Pero hay una segunda parte en esta parábola: visto ese rechazo, el rey convidó, no ya a los principales, sino a todos, a los más humildes, a buenos y malos. La invitación no nace de nuestro mérito. Dios no nos quiere porque seamos buenos; Dios nos quiere para que podamos ser buenos. Y la paradoja es que uno de esos invitados entró sin traje de fiesta. Y entonces le dice el rey «amigo, ¿cómo has entrado aquí sin el vestido de boda?», y es expulsado con indignación porque tampoco este ha entendido que tenía que responder con gratitud como les había ocurrido a los principales, éste tampoco lo había entendido. ¿Cómo te has atrevido a entrar sin el traje de fiesta? La Tradición de la Iglesia ha entendido este texto como la importancia de acercarse a Dios en gracia, en estado de gracia. Vivir en gracia de Dios no es la condición que Dios pone para querernos, sino que es la consecuencia lógica del habernos abierto al amor de Dios. Lo lógico es que de ese agradecimiento de ser invitado al banquete se derive una conversión y el vivir en gracia, el vestirnos el traje de fiesta. De otro modo seríamos una ingratos como los primeros. El amor de Dios es gratuito, pero no es barato; requiere de nosotros una respuesta de totalidad.

Ojalá nos sintamos agraciados de estar sentados en este banquete, porque ésta Eucaristía que celebramos es el banquete de bodas del Hijo del Rey. Que la Virgen María nos conceda ser muy humildes y muy agradecidos. 


sábado, 3 de octubre de 2020

Homilía del Domingo XXVII del tiempo ordinario, ciclo a

Homilía XXVII Domingo del tiempo ordinario

Año litúrgico 2019 - 2020 - (Ciclo A) 04/10/2020; Mateo 21,33-43

            Hoy se acaba de proclamar el evangelio de los viñadores homicidas que acabamos de escuchar. El contexto inmediato de esta parábola se refiere a la relación entre Dios y el Pueblo de Israel: primero fueron enviados los profetas, que no fueron acogidos y finalmente fue enviado el Hijo que no fue acogido mayoritariamente. Pero como todas las parábolas de Jesús esta es una historia abierta que estamos invitados a aplicar en nuestras vidas, ya que en esta historia abierta está aconteciendo toda la historia de la salvación. Porque todo esto también acontece en nuestra sociedad, en nuestros días cuando construimos un mundo a espaldas a Dios, olvidando nuestras raíces cristianas. Porque estamos construyendo un mundo teniendo en cuenta sólo la economía sin tener en cuenta el patrimonio espiritual. Un hombre secularizado que pretende ser el heredero, el dueño de la cultura.

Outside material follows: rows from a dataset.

-- ==== Sys2Proof/Tests/Slice0.lean ====
section
/-! SUPPORT. Tests: expected values are those of 95_test_vectors.md (named V-… or P… below) or worked out by hand from the
rule named. Then, for every obligation with hypotheses, a concrete state and operands that meet them. -/

namespace Sys2Proof.Tests

open Sys2Proof.Machine

/-! ### Helpers -/

/-- The next state of an outcome, if it is one. -/
def nextOf (o : Host.Outcome State Fault Refusal) : Option State :=
  match o with
  | .next t => some t
  | .fault _ | .refused _ => none

/-- A state of the given mode and counter with events to come. -/
def mk (m : Mode) (c : Fin Config.cycleLen) (es : List Input) : State :=
  { State.reset with mode := m, cnt := c, env := ⟨es, [], [], []⟩ }

/-- A running state with a tick's record sampled. -/
def sampled (c : Fin Config.cycleLen) (t : TickIn) : State := { mk .run c [] with tin := t }

/-- A state whose buffer holds the bytes. -/
def holding (bs : List Byte) : State :=
  { mk .run 0 [] with rawbuf := Memory.write [] 0 bs, rawlen := bs.length }

/-- The buffers of V-SCAN-1, V-SCAN-2, V-SCAN-3, V-SCAN-5 and the noise of T5. -/
def scan1 : List Byte := [0x01, 0x03, 0x04, 0x00, 0x01, 0x00, 0x00, 0xAA, 0xBB]
def scan2 : List Byte := [0xDE, 0xAD, 0xBE, 0x01, 0x03, 0x04, 0x00, 0x02, 0x80, 0x00, 0x55, 0x66]
def scan3 : List Byte := [0x10, 0x20, 0x30, 0x40, 0x50, 0x60, 0x70, 0x12, 0x34, 0x56, 0x78, 0x90]
def scan4 : List Byte := [0x77, 0x01, 0x03, 0x04, 0x00, 0x01, 0x00, 0x00, 0x99]
def scan5 : List Byte := [0x77, 0x77, 0x01, 0x03, 0x04, 0x00, 0x01, 0x00, 0x00]

/-- A tick of an open channel that has `bs` ready, at 100.0 seconds. -/
def ready (bs : List Byte) : TickIn := ⟨false, true, bs.length, bs, 0x4059000000000000#64⟩

/-- An open channel with nothing ready, a closed one, and the shutdown signal. -/
def empty : TickIn := ⟨false, true, 0, [], 0⟩
def closed : TickIn := ⟨false, false, 9, scan1, 0⟩
def shutdown : TickIn := ⟨true, false, 0, [], 0⟩

/-! ### Well-formedness: the one check (R79) -/

theorem test_wf_refuses_wide_binary32_length :
    (Instr.reading 0#64 0x100000000#64).wellFormed .binary32 = false ∧
      (Instr.reading 0#64 0xFFFFFFFF#64).wellFormed .binary32 = true := by decide
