-- ==== Sys2Proof/Laws/Flags.lean ====
section
/-! SUPPORT. What SetZN leaves in the status byte (R90), bit by bit, and the three values the status byte of
a reachable state can take (R19). -/

namespace Sys2Proof.Machine

theorem getLsbD_eq_of_lt_eight {u : Byte} {f : Nat → Bool} (h : ∀ i < 8, u.getLsbD i = f i)
    (hf : ∀ i, 8 ≤ i → f i = false) (i : Nat) : u.getLsbD i = f i := by
  by_cases hi : i < 8
  · exact h i hi
  · rw [BitVec.getLsbD_of_ge _ _ (by omega), hf i (by omega)]

theorem zeroMask_getLsbD (i : Nat) : (0x02 : Byte).getLsbD i = decide (i = 1) :=
  getLsbD_eq_of_lt_eight (f := fun i => decide (i = 1)) (by decide) (fun i hi => by simp; omega) i

theorem negativeMask_getLsbD (i : Nat) : (0x80 : Byte).getLsbD i = decide (i = 7) :=
  getLsbD_eq_of_lt_eight (f := fun i => decide (i = 7)) (by decide) (fun i hi => by simp; omega) i

theorem keptMask_getLsbD (i : Nat) :
    (0x7D : Byte).getLsbD i = (decide (i < 8) && decide (i ≠ 1) && decide (i ≠ 7)) :=
  getLsbD_eq_of_lt_eight (f := fun i => decide (i < 8) && decide (i ≠ 1) && decide (i ≠ 7)) (by decide)
    (fun i hi => by simp; omega) i

theorem zeroBit_getLsbD (v : Byte) (i : Nat) :
    (zeroBit v).getLsbD i = (decide (i = 1) && decide (v = 0)) := by
  unfold zeroBit
  split
  · rename_i h; rw [zeroMask_getLsbD, decide_eq_true h, Bool.and_true]
  · rename_i h; simp only [h, decide_false, Bool.and_false]; exact BitVec.getLsbD_zero

theorem negativeBit_getLsbD (v : Byte) (i : Nat) :
    (negativeBit v).getLsbD i = (decide (i = 7) && v.getLsbD 7) := by
  unfold negativeBit
  split
  · rename_i h; rw [negativeMask_getLsbD, h, Bool.and_true]
  · rename_i h; simp only [h, Bool.and_false]; exact BitVec.getLsbD_zero

/-- Every bit of the status byte after SetZN (R90). -/
theorem znStatus_getLsbD (p v : Byte) (i : Nat) :
    (znStatus p v).getLsbD i =
      if i = 1 then decide (v = 0) else if i = 7 then v.getLsbD 7 else p.getLsbD i := by
  unfold znStatus
  rw [BitVec.getLsbD_or, BitVec.getLsbD_or, BitVec.getLsbD_and, keptMask_getLsbD, zeroBit_getLsbD,
    negativeBit_getLsbD]
  by_cases h1 : i = 1
  · subst h1; simp
  · by_cases h7 : i = 7
    · subst h7; simp
    · by_cases h8 : i < 8
      · simp [h1, h7, h8]
      · simp [h1, h7, h8, BitVec.getLsbD_of_ge p i (by omega)]

/-- A status byte of the three legal values stays one of them under SetZN (R19). -/
theorem znStatus_legal {p : Byte} (v : Byte) (h : statusLegal p = true) :
    statusLegal (znStatus p v) = true := by
  have hp : p &&& 0x7D = 0 := by
    simp only [statusLegal, Bool.or_eq_true, beq_iff_eq] at h
    rcases h with (rfl | rfl) | rfl <;> decide
  unfold znStatus negativeBit zeroBit
  rw [hp]
  by_cases hz : v = 0
  · subst hz; decide
  · by_cases hn : v.getLsbD 7 = true <;> simp only [hz, hn, if_true, if_false] <;> decide

end Sys2Proof.Machine
end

            Pero también sucede que en la vida de la Iglesia Dios envía a sus santos, a los profetas y resultan molestos, no son bien acogidos. Tal vez porque esperamos que los profetas nos alaguen los oídos, que vengan a firmar lo que pensamos…, pero como vienen en nombre de Dios y traen la Palabra de Dios, esa Palabra entra hasta el interior y nos ponen en crisis porque estamos instalados en la mediocridad, en la comodidad, en las ideologías. Y claro, esta palabra de los profetas y de los santos suele resultar molestos por aquellos que no se quieren dejar cuestionar por los enviados del Señor. Por lo tanto, aquello que aconteció entre Jesús e Israel sigue aconteciendo también entre nosotros actualmente.

            Hay una frase sorprendente en este evangelio que retrata cómo es el corazón de Dios: «Por último, les mandó a su hijo diciéndose: ‘Tendrán respeto a mi hijo’». Es la solución dramática que sale del corazón de Dios; Dios que arriesga en lo más querido que tiene, en su propio hijo. Se arriesga por nuestra salvación. Y se ha arriesgado mucho poniendo a su Hijo en manos de quienes conformamos su Iglesia que somos muy limitados y pecadores.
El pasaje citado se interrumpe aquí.